::: Given records :::

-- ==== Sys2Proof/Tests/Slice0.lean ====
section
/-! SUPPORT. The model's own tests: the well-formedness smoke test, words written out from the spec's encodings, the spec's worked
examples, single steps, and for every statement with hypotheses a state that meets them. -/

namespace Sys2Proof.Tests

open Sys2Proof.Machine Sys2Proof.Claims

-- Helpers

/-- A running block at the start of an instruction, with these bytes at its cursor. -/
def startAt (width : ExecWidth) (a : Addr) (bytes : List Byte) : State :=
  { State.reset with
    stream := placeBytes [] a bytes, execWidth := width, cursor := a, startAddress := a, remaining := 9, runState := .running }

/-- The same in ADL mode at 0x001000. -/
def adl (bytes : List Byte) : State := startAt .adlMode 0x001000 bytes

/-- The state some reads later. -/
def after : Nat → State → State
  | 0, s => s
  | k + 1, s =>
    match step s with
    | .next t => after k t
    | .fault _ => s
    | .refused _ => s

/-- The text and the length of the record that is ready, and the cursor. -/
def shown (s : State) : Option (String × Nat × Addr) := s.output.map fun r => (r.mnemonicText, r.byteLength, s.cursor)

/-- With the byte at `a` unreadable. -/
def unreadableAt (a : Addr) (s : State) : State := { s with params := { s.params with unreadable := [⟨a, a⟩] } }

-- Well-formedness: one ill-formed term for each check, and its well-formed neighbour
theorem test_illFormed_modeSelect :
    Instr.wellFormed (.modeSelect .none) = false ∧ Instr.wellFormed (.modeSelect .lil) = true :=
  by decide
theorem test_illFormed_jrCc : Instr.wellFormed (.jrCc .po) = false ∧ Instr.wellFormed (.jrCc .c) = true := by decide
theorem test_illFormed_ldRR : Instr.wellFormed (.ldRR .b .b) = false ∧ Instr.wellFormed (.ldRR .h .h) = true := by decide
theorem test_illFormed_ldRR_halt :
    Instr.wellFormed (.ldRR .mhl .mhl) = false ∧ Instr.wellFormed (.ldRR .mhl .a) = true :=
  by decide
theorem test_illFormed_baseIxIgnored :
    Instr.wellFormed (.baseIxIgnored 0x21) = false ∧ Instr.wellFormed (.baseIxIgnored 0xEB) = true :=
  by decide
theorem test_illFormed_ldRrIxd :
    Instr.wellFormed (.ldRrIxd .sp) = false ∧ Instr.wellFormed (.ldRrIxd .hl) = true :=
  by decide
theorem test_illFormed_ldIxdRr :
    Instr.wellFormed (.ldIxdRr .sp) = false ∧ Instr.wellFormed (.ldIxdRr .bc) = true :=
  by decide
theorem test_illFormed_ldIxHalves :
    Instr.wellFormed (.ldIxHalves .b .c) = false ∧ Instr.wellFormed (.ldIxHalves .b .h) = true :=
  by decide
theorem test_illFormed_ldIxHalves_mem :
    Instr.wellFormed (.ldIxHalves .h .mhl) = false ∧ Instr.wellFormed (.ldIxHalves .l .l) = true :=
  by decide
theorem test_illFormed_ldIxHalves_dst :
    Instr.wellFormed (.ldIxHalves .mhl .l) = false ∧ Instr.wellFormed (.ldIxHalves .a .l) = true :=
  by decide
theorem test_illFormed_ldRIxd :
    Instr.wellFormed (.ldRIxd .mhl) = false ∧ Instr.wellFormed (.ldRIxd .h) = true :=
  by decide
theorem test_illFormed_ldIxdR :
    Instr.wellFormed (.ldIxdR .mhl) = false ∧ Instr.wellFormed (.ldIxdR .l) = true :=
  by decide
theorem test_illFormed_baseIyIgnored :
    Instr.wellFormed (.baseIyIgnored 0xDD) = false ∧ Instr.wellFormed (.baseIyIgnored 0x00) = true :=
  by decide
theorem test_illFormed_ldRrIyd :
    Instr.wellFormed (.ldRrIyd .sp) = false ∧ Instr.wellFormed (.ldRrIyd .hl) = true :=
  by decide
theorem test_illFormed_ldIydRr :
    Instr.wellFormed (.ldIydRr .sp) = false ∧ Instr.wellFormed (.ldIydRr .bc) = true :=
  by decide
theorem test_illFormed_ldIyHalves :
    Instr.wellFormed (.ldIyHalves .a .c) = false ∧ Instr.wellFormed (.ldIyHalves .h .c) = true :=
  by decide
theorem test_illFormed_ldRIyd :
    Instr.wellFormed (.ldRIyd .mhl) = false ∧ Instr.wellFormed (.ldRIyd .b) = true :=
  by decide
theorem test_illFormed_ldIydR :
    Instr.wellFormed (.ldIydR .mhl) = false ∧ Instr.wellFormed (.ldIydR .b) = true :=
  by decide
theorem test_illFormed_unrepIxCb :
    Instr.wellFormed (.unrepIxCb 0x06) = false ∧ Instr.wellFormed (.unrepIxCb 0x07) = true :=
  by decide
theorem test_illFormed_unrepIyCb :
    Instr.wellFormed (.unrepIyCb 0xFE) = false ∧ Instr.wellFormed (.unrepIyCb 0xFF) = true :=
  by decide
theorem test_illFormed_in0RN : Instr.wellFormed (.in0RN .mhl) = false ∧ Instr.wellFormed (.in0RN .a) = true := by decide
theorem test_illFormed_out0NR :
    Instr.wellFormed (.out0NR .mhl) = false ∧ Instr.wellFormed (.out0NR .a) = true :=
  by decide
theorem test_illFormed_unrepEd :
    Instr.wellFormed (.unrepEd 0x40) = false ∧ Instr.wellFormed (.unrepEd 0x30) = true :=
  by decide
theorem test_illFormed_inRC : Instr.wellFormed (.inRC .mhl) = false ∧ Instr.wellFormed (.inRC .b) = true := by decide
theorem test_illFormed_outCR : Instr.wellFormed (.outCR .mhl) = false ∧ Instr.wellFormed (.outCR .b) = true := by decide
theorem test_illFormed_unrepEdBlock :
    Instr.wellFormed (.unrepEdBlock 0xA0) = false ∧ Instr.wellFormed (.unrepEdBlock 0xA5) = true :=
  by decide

:::

Give back the lines of the data exactly as they are written, from the first line through the line containing "def unreadableAt (a".

-- ==== Sys2Proof/Tests/Slice0.lean ====
section
/-! SUPPORT. The model's own tests: the well-formedness smoke test, words written out from the spec's encodings, the spec's worked
examples, single steps, and for every statement with hypotheses a state that meets them. -/

namespace Sys2Proof.Tests

open Sys2Proof.Machine Sys2Proof.Claims

-- Helpers

/-- A running block at the start of an instruction, with these bytes at its cursor. -/
def startAt (width : ExecWidth) (a : Addr) (bytes : List Byte) : State :=
  { State.reset with
    stream := placeBytes [] a bytes, execWidth := width, cursor := a, startAddress := a, remaining := 9, runState := .running }

/-- The same in ADL mode at 0x001000. -/
def adl (bytes : List Byte) : State := startAt .adlMode 0x001000 bytes

/-- The state some reads later. -/
def after : Nat → State → State
  | 0, s => s
  | k + 1, s =>
    match step s with
    | .next t => after k t
    | .fault _ => s
    | .refused _ => s

/-- The text and the length of the record that is ready, and the cursor. -/
def shown (s : State) : Option (String × Nat × Addr) := s.output.map fun r => (r.mnemonicText, r.byteLength, s.cursor)

/-- With the byte at `a` unreadable. -/
def unreadableAt (a : Addr) (s : State) : State := { s with params := { s.params with unreadable := [⟨a, a⟩] } }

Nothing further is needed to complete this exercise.